Le social street, come ormai sapete, si basano sull’informalità ovvero gruppi di persone che abitano nella stessa strada, che si ritrovano su Facebook e poi proseguono i rapporti nel mondo “reale” senza una struttura giuridica, senza un’organizzazione precisa. In molte social esiste uno “zoccolo duro” creato dagli amministratori e da chi partecipa attivamente, in altre realtà questo non avviene, c’è piuttosto un ricambio di persone oppure chi partecipa solo sporadicamenente ecco perché le social street sono alquanto “liquide”. Il problema dunque sorge quando questa liquidità incontra la Pa. Si è parlato molto del regolamento sulla cittadinanza attiva studiato da Labsus (laboratorio per la sussidiarietà) e del Comune di Bologna che per primo lo ha applicato prevedendo patti di collaborazione; su questo non mi dilungo, su internet trovate molte informazioni.

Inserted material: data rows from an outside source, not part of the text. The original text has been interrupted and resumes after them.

/-- STK.ORG, Table 1.2. -/
abbrev STK.ORG : Nat := 0x580000
abbrev STK.ORG_DIE_PRESENT : Fld := ⟨STK.ORG, 16, 8⟩
abbrev STK.ORG_DIE_COUNT : Fld := ⟨STK.ORG, 12, 4⟩
abbrev STK.ORG_RELAY_PRESENT : Fld := ⟨STK.ORG, 7, 1⟩
abbrev STK.ORG_RELAY_PWR : Fld := ⟨STK.ORG, 6, 1⟩
abbrev STK.ORG_RELAY_STATE : Fld := ⟨STK.ORG, 4, 2⟩
/-- STK.CTRL, Table 11.8. -/
abbrev STK.CTRL : Nat := 0x580004
abbrev STK.CTRL_CFG_LOCK : Fld := ⟨STK.CTRL, 31, 1⟩
abbrev STK.CTRL_AUTO_HARD_VIA : Fld := ⟨STK.CTRL, 3, 1⟩
abbrev STK.CTRL_FT_REMAP : Fld := ⟨STK.CTRL, 2, 1⟩
abbrev STK.CTRL_FT_EN : Fld := ⟨STK.CTRL, 1, 1⟩
abbrev STK.CTRL_T1838_EN : Fld := ⟨STK.CTRL, 0, 1⟩
/-- STK.STATUS, Table 11.8. -/
abbrev STK.STATUS : Nat := 0x580008
abbrev STK.STATUS_BOOT_PHASE : Fld := ⟨STK.STATUS, 28, 4⟩
abbrev STK.STATUS_ROUND : Fld := ⟨STK.STATUS, 26, 2⟩
abbrev STK.STATUS_FT_BUSY : Fld := ⟨STK.STATUS, 25, 1⟩
abbrev STK.STATUS_BIST_BUSY : Fld := ⟨STK.STATUS, 24, 1⟩
abbrev STK.STATUS_RELAY_BUSY : Fld := ⟨STK.STATUS, 23, 1⟩
abbrev STK.STATUS_FT_NEXT : Fld := ⟨STK.STATUS, 0, 8⟩
/-- STK.INT_STAT, Table 11.8. -/
abbrev STK.INT_STAT : Nat := 0x58000C
abbrev STK.INT_STAT_SETAGAIN : Fld := ⟨STK.INT_STAT, 31, 1⟩
abbrev STK.INT_STAT_T1838_BLOCKED : Fld := ⟨STK.INT_STAT, 8, 1⟩
abbrev STK.INT_STAT_RELAY_FAIL : Fld := ⟨STK.INT_STAT, 7, 1⟩
abbrev STK.INT_STAT_RELAY_RESET : Fld := ⟨STK.INT_STAT, 6, 1⟩
abbrev STK.INT_STAT_MAST_LOST : Fld := ⟨STK.INT_STAT, 5, 1⟩
abbrev STK.INT_STAT_MAT_ERASE_REQ : Fld := ⟨STK.INT_STAT, 4, 1⟩
abbrev STK.INT_STAT_VIA_REMAP : Fld := ⟨STK.INT_STAT, 3, 1⟩
abbrev STK.INT_STAT_FT_ERR : Fld := ⟨STK.INT_STAT, 2, 1⟩
abbrev STK.INT_STAT_BIST_FAIL : Fld := ⟨STK.INT_STAT, 1, 1⟩
abbrev STK.INT_STAT_BIST_DONE : Fld := ⟨STK.INT_STAT, 0, 1⟩
/-- STK.INT_EN, Table 11.8. -/
abbrev STK.INT_EN : Nat := 0x580010
/-- STK.BIST_SUM, Table 11.8. -/
abbrev STK.BIST_SUM : Nat := 0x580014
abbrev STK.BIST_SUM_LOGIC_FAIL : Fld := ⟨STK.BIST_SUM, 31, 1⟩
abbrev STK.BIST_SUM_SRAM_FAIL : Fld := ⟨STK.BIST_SUM, 30, 1⟩
abbrev STK.BIST_SUM_SAFE : Fld := ⟨STK.BIST_SUM, 29, 1⟩
abbrev STK.BIST_SUM_SAFE_CAUSE : Fld := ⟨STK.BIST_SUM, 24, 5⟩
abbrev STK.BIST_SUM_SRAM_COLS : Fld := ⟨STK.BIST_SUM, 16, 8⟩
abbrev STK.BIST_SUM_PC_SUBST : Fld := ⟨STK.BIST_SUM, 8, 8⟩
abbrev STK.BIST_SUM_PC_FENCED : Fld := ⟨STK.BIST_SUM, 0, 8⟩
/-- STK.BIST_TIME, Table 11.8. -/
abbrev STK.BIST_TIME : Nat := 0x580018
abbrev STK.BIST_TIME_LOGIC_MS : Fld := ⟨STK.BIST_TIME, 24, 8⟩
abbrev STK.BIST_TIME_SRAM_MS : Fld := ⟨STK.BIST_TIME, 16, 8⟩
abbrev STK.BIST_TIME_TRAIN_MS : Fld := ⟨STK.BIST_TIME, 8, 8⟩
abbrev STK.BIST_TIME_DRAM_MS : Fld := ⟨STK.BIST_TIME, 0, 8⟩
/-- STK.FAIL_CNT, Table 11.8. -/
abbrev STK.FAIL_CNT : Nat := 0x58001C
abbrev STK.FAIL_CNT_ROWS_SPARED : Fld := ⟨STK.FAIL_CNT, 16, 16⟩
abbrev STK.FAIL_CNT_WORDS : Fld := ⟨STK.FAIL_CNT, 0, 16⟩
/-- STK.FT_CFG, Table 11.8. -/
abbrev STK.FT_CFG : Nat := 0x580020
abbrev STK.FT_CFG_PERIOD_MIN : Fld := ⟨STK.FT_CFG, 20, 12⟩
abbrev STK.FT_CFG_SLOT_NS : Fld := ⟨STK.FT_CFG, 8, 12⟩
/-- STK.FT_STAT, Table 11.8. -/
abbrev STK.FT_STAT : Nat := 0x580024
abbrev STK.FT_STAT_TESTS : Fld := ⟨STK.FT_STAT, 16, 16⟩
abbrev STK.FT_STAT_FAILS : Fld := ⟨STK.FT_STAT, 0, 16⟩
/-- STK.VIA_STAT, Table 11.8. -/
abbrev STK.VIA_STAT : Nat := 0x580028
abbrev STK.VIA_STAT_REMAPS : Fld := ⟨STK.VIA_STAT, 16, 16⟩
abbrev STK.VIA_STAT_DEGRADED : Fld := ⟨STK.VIA_STAT, 8, 8⟩
abbrev STK.VIA_STAT_LOST : Fld := ⟨STK.VIA_STAT, 0, 8⟩
/-- STK.KOZ_TIM, Table 11.8. -/
abbrev STK.KOZ_TIM : Nat := 0x58002C
abbrev STK.KOZ_TIM_KOZ_LO : Fld := ⟨STK.KOZ_TIM, 19, 13⟩
abbrev STK.KOZ_TIM_KOZ_SIZE : Fld := ⟨STK.KOZ_TIM, 15, 4⟩
abbrev STK.KOZ_TIM_TRCD_ADD : Fld := ⟨STK.KOZ_TIM, 12, 3⟩
abbrev STK.KOZ_TIM_TRAS_ADD : Fld := ⟨STK.KOZ_TIM, 9, 3⟩
abbrev STK.KOZ_TIM_TWR_ADD : Fld := ⟨STK.KOZ_TIM, 6, 3⟩
/-- STK.RELAY_STAT, Table 11.8. -/
abbrev STK.RELAY_STAT : Nat := 0x580030
abbrev STK.RELAY_STAT_RESETS : Fld := ⟨STK.RELAY_STAT, 16, 16⟩
abbrev STK.RELAY_STAT_LAST_US : Fld := ⟨STK.RELAY_STAT, 0, 16⟩
/-- STK.RELAY_DIAG, Table 11.8. -/
abbrev STK.RELAY_DIAG : Nat := 0x580034
abbrev STK.RELAY_DIAG_ATTEMPTS : Fld := ⟨STK.RELAY_DIAG, 30, 2⟩
abbrev STK.RELAY_DIAG_LAST_CAUSE : Fld := ⟨STK.RELAY_DIAG, 0, 8⟩
/-- STK.T1838_STAT, Table 11.8. -/
abbrev STK.T1838_STAT : Nat := 0x580038
abbrev STK.T1838_STAT_DIES_SEL : Fld := ⟨STK.T1838_STAT, 24, 8⟩
abbrev STK.T1838_STAT_BLOCKED : Fld := ⟨STK.T1838_STAT, 23, 1⟩
/-- STK.MAST_SEL, Table 11.8. -/
abbrev STK.MAST_SEL : Nat := 0x58003C
abbrev STK.MAST_SEL_MAST : Fld := ⟨STK.MAST_SEL, 0, 8⟩
/-- STK.MAST_STAT, Table 11.9. -/
abbrev STK.MAST_STAT (m : Nat) : Nat := 0x580040 + 0x1000000 * (m + 1)
abbrev STK.MAST_STAT_STATE (m : Nat) : Fld := ⟨STK.MAST_STAT m, 29, 3⟩
abbrev STK.MAST_STAT_MAT (m : Nat) : Fld := ⟨STK.MAST_STAT m, 24, 5⟩
abbrev STK.MAST_STAT_INDEX (m : Nat) : Fld := ⟨STK.MAST_STAT m, 16, 7⟩
abbrev STK.MAST_STAT_FT_RUNS (m : Nat) : Fld := ⟨STK.MAST_STAT m, 0, 16⟩
/-- STK.MAST_REMAP, Table 11.9. -/
abbrev STK.MAST_REMAP (m : Nat) : Nat := 0x580044 + 0x1000000 * (m + 1)
abbrev STK.MAST_REMAP_G3 (m : Nat) : Fld := ⟨STK.MAST_REMAP m, 15, 5⟩
abbrev STK.MAST_REMAP_G2 (m : Nat) : Fld := ⟨STK.MAST_REMAP m, 10, 5⟩
abbrev STK.MAST_REMAP_G1 (m : Nat) : Fld := ⟨STK.MAST_REMAP m, 5, 5⟩
abbrev STK.MAST_REMAP_G0 (m : Nat) : Fld := ⟨STK.MAST_REMAP m, 0, 5⟩
/-- STK.VIA_BAD_LO, Table 11.9. -/
abbrev STK.VIA_BAD_LO (m : Nat) : Nat := 0x580048 + 0x1000000 * (m + 1)
abbrev STK.VIA_BAD_LO_VIAS (m : Nat) : Fld := ⟨STK.VIA_BAD_LO m, 0, 32⟩
/-- STK.VIA_BAD_HI, Table 11.9. -/
abbrev STK.VIA_BAD_HI (m : Nat) : Nat := 0x58004C + 0x1000000 * (m + 1)
abbrev STK.VIA_BAD_HI_VIAS (m : Nat) : Fld := ⟨STK.VIA_BAD_HI m, 0, 32⟩
/-- STK.MAST_ERR, Table 11.9. -/
abbrev STK.MAST_ERR (m : Nat) : Nat := 0x580050 + 0x1000000 * (m + 1)
abbrev STK.MAST_ERR_LAST_BITS (m : Nat) : Fld := ⟨STK.MAST_ERR m, 16, 16⟩
abbrev STK.MAST_ERR_FAILS (m : Nat) : Fld := ⟨STK.MAST_ERR m, 0, 16⟩
/-- STK.MAST_FT_TIME, Table 11.9. -/
abbrev STK.MAST_FT_TIME (m : Nat) : Nat := 0x580054 + 0x1000000 * (m + 1)
abbrev STK.MAST_FT_TIME_SEC (m : Nat) : Fld := ⟨STK.MAST_FT_TIME m, 0, 32⟩
/-- STK.MAST_TRAIN, Table 11.9. -/
abbrev STK.MAST_TRAIN (m : Nat) : Nat := 0x580058 + 0x1000000 * (m + 1)
abbrev STK.MAST_TRAIN_DQ_MIN (m : Nat) : Fld := ⟨STK.MAST_TRAIN m, 24, 8⟩
abbrev STK.MAST_TRAIN_CA_MIN (m : Nat) : Fld := ⟨STK.MAST_TRAIN m, 16, 8⟩
/-- STK.MAST_BIST, Table 11.9. -/
abbrev STK.MAST_BIST (m : Nat) : Nat := 0x58005C + 0x1000000 * (m + 1)
abbrev STK.MAST_BIST_LAST_SET (m : Nat) : Fld := ⟨STK.MAST_BIST m, 28, 4⟩
abbrev STK.MAST_BIST_OUTCOME (m : Nat) : Fld := ⟨STK.MAST_BIST m, 24, 4⟩
abbrev STK.MAST_BIST_FAIL_WORDS (m : Nat) : Fld := ⟨STK.MAST_BIST m, 0, 24⟩
/-- STK.DIE_BIST, Table 11.10. -/
abbrev STK.DIE_BIST (d : Nat) : Nat := 0x5800F0 + 0x10 * d
abbrev STK.DIE_BIST_ENGINE_FAIL (d : Nat) : Fld := ⟨STK.DIE_BIST d, 31, 1⟩
abbrev STK.DIE_BIST_ENG_FAIL (d : Nat) : Fld := ⟨STK.DIE_BIST d, 0, 17⟩
/-- STK.DIE_REPAIR, Table 11.10. -/
abbrev STK.DIE_REPAIR (d : Nat) : Nat := 0x5800F4 + 0x10 * d
abbrev STK.DIE_REPAIR_ROWS_BOOT (d : Nat) : Fld := ⟨STK.DIE_REPAIR d, 24, 8⟩
abbrev STK.DIE_REPAIR_SUBST_VALID (d : Nat) : Fld := ⟨STK.DIE_REPAIR d, 23, 1⟩
abbrev STK.DIE_REPAIR_SUBST_ENG (d : Nat) : Fld := ⟨STK.DIE_REPAIR d, 18, 5⟩
abbrev STK.DIE_REPAIR_FENCE_VALID (d : Nat) : Fld := ⟨STK.DIE_REPAIR d, 17, 1⟩
abbrev STK.DIE_REPAIR_FENCE_ENG (d : Nat) : Fld := ⟨STK.DIE_REPAIR d, 12, 5⟩
/-- STK.DIE_LOST, Table 11.10. -/
abbrev STK.DIE_LOST (d : Nat) : Nat := 0x5800F8 + 0x10 * d
abbrev STK.DIE_LOST_MASTS (d : Nat) : Fld := ⟨STK.DIE_LOST d, 0, 17⟩
/-- STK.DIE_REMAP, Table 11.10. -/
abbrev STK.DIE_REMAP (d : Nat) : Nat := 0x5800FC + 0x10 * d
abbrev STK.DIE_REMAP_MASTS (d : Nat) : Fld := ⟨STK.DIE_REMAP d, 0, 17⟩
/-- STK.FAIL_LOC, Table 11.2. -/
abbrev STK.FAIL_LOC (k : Nat) : Nat := 0x580200 + 0x8 * k
/-- STK.FAIL_BIT, Table 11.2. -/
abbrev STK.FAIL_BIT (k : Nat) : Nat := 0x580204 + 0x8 * k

social-1Vorrei portare l’attenzione invece su chi non è stato sotto i riflettori mediatici ma che considero “innovatori sociali” anche nelle istituzioni. In ordine di tempo segnalo la neonata social street di Via San Pio X a Trento. I ragazzi che hanno fondato il gruppo fra le prime cose che hanno portato avanti è stata l’installazione di una libreria di strada installata in uno spazio pubblico. La questione era come un gruppo di cittadini potesse formalmente fare una tale richiesta all’amministrazione del Comune di Trento. La risposta è stata interessante e aggiungerei “coraggiosa” nel panorama attuale, un vero gesto di fiducia reciproca. I tecnici del comune hanno verificato che la costruzione non fosse pericolosa o dannosa per l’ambiente, dopodiché un semplice scambio di email fra la social street e l’amministrazione è stato protocollata. Nessun contratto firmato, nessun patto sottoscritto.

Sicuramente  è stata una scelta “coraggiosa” da parte dell’amministrazione ma in un momento storico in cui chiunque si lamenta della scarsa partecipazione civica, quando emergono dei cittadini intraprendenti esiste il grosso rischio di spegnere sul nascere questo entusiasmo ingabbiando il tutto in una burocrazia eccessiva.

A Roma la social street di Ottavia ha deciso di trasformare un momento di socialità nel prendersi cura dell’area presso la stazione lasciata al degrado. Non è stato richiesto nessun permesso ma gli amministratori del gruppo hanno informato il comune che si sarebbero occupati della pulizia. La risposta è stata positiva, l’assessore non si è preoccupato di trovare la forma legale per autorizzare quest’attività ma ha partecipato con i ragazzi fornendo il materiale.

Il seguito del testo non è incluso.